— TASK DESCRIPTION —
Emit a verbatim copy of the lines running from the line with "their not changing" through the end of the material below.

— PROVIDED INFORMATION —
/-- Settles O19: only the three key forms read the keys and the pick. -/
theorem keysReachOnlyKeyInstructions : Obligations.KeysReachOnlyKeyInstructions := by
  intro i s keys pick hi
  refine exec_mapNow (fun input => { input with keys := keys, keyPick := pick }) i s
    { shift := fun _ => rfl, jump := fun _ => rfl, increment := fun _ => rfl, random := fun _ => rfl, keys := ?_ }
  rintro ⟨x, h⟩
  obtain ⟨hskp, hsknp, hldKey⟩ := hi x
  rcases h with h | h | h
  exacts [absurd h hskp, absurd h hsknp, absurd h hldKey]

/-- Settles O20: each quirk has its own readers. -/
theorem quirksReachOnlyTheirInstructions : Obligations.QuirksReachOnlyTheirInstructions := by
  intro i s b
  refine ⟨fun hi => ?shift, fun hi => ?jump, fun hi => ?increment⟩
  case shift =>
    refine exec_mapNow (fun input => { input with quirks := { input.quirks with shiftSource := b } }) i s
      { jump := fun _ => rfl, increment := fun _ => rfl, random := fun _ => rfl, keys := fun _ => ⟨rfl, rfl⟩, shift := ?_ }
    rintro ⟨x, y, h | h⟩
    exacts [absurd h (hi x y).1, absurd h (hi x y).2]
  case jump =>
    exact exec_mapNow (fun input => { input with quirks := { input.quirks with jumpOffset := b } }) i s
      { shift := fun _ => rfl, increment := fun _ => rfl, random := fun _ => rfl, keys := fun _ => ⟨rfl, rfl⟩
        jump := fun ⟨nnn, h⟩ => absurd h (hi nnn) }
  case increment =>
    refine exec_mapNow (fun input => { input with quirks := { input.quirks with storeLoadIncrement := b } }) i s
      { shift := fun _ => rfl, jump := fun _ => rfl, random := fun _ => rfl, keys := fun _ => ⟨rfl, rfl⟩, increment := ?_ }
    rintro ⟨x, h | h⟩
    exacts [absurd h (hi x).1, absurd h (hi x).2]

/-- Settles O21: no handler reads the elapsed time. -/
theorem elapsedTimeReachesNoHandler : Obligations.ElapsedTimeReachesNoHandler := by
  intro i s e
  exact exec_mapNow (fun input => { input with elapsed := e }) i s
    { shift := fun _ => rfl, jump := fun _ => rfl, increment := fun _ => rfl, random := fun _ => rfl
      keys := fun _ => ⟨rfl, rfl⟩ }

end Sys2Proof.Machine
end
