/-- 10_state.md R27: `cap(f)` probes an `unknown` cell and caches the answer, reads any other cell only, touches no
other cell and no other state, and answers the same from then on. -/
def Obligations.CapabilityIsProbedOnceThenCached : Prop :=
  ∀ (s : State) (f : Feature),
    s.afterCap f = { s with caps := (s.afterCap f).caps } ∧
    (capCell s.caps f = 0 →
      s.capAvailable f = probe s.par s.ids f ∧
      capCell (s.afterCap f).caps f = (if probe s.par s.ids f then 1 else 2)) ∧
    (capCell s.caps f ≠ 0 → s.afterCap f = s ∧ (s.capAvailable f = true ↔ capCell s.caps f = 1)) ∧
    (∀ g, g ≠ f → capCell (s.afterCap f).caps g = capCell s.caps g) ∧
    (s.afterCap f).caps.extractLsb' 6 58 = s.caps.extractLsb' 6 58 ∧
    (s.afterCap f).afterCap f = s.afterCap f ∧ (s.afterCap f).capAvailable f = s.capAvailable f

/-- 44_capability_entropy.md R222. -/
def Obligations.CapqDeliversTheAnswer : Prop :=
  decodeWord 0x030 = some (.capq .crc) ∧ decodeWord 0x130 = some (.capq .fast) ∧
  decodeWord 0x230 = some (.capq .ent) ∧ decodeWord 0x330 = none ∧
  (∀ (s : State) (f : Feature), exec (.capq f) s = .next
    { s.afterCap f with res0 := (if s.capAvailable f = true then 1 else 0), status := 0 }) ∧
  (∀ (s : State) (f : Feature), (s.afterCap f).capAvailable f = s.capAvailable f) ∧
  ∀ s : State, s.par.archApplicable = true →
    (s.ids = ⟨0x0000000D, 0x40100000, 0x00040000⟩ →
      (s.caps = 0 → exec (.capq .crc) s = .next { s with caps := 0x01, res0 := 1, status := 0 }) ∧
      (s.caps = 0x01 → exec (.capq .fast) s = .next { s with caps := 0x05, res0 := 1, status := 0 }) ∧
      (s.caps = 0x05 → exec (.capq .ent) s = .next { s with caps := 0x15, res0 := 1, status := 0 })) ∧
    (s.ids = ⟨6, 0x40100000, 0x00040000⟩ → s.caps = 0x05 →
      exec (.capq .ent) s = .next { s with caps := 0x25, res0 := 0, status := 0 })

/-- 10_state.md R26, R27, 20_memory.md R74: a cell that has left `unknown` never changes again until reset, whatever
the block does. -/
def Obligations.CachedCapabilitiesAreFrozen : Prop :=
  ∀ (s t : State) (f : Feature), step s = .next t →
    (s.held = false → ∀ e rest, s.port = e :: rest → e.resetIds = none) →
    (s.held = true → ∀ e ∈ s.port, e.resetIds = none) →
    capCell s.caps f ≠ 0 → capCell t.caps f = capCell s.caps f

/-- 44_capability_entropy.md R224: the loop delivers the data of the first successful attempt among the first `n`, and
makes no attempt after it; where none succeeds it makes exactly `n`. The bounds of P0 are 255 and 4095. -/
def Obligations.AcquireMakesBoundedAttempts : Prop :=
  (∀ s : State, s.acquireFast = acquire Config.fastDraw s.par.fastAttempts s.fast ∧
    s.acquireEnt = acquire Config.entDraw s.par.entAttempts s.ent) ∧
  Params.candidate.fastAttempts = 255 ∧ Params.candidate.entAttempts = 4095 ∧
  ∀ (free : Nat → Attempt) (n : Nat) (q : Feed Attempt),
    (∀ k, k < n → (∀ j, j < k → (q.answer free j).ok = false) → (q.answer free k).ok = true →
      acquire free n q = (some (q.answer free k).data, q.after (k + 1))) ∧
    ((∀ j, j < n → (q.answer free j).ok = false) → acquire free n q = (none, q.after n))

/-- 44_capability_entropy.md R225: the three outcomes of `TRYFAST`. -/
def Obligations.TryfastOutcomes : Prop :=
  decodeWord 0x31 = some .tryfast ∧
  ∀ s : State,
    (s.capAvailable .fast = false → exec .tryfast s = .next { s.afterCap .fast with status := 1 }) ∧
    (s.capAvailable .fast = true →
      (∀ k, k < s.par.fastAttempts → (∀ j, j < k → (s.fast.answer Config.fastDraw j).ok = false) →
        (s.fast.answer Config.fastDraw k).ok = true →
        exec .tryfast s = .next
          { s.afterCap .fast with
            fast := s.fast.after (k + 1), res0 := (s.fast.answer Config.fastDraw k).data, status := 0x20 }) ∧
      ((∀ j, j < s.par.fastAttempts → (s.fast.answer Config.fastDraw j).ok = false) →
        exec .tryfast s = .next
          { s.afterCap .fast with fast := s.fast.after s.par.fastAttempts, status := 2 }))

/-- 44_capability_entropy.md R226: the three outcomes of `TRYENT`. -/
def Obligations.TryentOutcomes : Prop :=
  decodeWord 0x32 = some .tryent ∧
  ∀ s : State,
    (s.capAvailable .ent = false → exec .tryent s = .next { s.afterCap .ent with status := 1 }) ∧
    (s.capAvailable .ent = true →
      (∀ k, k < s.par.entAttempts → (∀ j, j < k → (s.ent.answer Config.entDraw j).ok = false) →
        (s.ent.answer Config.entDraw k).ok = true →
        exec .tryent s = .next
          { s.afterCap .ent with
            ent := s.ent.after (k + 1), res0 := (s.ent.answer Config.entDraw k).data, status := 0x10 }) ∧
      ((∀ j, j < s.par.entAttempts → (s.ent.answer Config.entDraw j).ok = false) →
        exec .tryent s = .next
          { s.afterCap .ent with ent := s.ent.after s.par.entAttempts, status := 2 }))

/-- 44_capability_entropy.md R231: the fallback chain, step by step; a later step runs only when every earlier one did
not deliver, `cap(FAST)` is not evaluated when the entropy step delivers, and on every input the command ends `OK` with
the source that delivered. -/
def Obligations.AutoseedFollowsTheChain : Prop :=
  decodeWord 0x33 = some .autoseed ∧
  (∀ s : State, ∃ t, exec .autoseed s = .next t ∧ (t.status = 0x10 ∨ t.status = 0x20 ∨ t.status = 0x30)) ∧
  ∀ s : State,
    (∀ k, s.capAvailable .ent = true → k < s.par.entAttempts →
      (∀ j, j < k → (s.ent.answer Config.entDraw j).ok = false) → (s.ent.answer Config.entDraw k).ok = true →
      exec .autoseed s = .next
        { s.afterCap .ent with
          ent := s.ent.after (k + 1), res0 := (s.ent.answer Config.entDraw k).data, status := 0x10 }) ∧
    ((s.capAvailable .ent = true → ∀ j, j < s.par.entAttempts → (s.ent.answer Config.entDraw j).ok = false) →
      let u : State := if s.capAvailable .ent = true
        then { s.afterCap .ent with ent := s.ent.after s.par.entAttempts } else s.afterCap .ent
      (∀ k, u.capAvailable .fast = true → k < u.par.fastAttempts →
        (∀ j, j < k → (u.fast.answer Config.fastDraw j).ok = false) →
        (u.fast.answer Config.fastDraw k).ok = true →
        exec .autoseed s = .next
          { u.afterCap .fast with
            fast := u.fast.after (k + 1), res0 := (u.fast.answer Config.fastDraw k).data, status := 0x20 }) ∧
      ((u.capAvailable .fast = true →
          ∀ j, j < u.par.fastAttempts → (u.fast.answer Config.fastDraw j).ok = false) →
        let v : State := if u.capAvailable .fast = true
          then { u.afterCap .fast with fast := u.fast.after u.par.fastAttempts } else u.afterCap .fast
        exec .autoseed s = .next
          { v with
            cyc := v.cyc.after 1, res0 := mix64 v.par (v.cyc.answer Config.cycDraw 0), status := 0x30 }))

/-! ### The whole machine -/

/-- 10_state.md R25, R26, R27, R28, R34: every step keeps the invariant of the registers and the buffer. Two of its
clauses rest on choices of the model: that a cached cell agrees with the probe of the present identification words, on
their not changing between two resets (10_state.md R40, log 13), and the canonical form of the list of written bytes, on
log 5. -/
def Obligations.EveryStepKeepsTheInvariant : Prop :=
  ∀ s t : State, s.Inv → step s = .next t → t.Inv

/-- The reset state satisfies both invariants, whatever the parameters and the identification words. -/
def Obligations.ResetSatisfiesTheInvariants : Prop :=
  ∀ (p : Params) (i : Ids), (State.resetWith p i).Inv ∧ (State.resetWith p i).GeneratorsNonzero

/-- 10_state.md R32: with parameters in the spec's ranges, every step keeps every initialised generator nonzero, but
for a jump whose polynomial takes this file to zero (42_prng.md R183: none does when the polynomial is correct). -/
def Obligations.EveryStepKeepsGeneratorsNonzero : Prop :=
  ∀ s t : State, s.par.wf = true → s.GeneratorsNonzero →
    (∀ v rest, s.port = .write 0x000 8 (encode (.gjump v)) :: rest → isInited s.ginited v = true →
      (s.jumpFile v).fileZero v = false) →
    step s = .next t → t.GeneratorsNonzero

— SOLUTION —
their not changing between two resets (10_state.md R40, log 13), and the canonical form of the list of written bytes, on
log 5. -/
def Obligations.EveryStepKeepsTheInvariant : Prop :=
  ∀ s t : State, s.Inv → step s = .next t → t.Inv

/-- The reset state satisfies both invariants, whatever the parameters and the identification words. -/
def Obligations.ResetSatisfiesTheInvariants : Prop :=
  ∀ (p : Params) (i : Ids), (State.resetWith p i).Inv ∧ (State.resetWith p i).GeneratorsNonzero

/-- 10_state.md R32: with parameters in the spec's ranges, every step keeps every initialised generator nonzero, but
for a jump whose polynomial takes this file to zero (42_prng.md R183: none does when the polynomial is correct). -/
def Obligations.EveryStepKeepsGeneratorsNonzero : Prop :=
  ∀ s t : State, s.par.wf = true → s.GeneratorsNonzero →
    (∀ v rest, s.port = .write 0x000 8 (encode (.gjump v)) :: rest → isInited s.ginited v = true →
      (s.jumpFile v).fileZero v = false) →
    step s = .next t → t.GeneratorsNonzero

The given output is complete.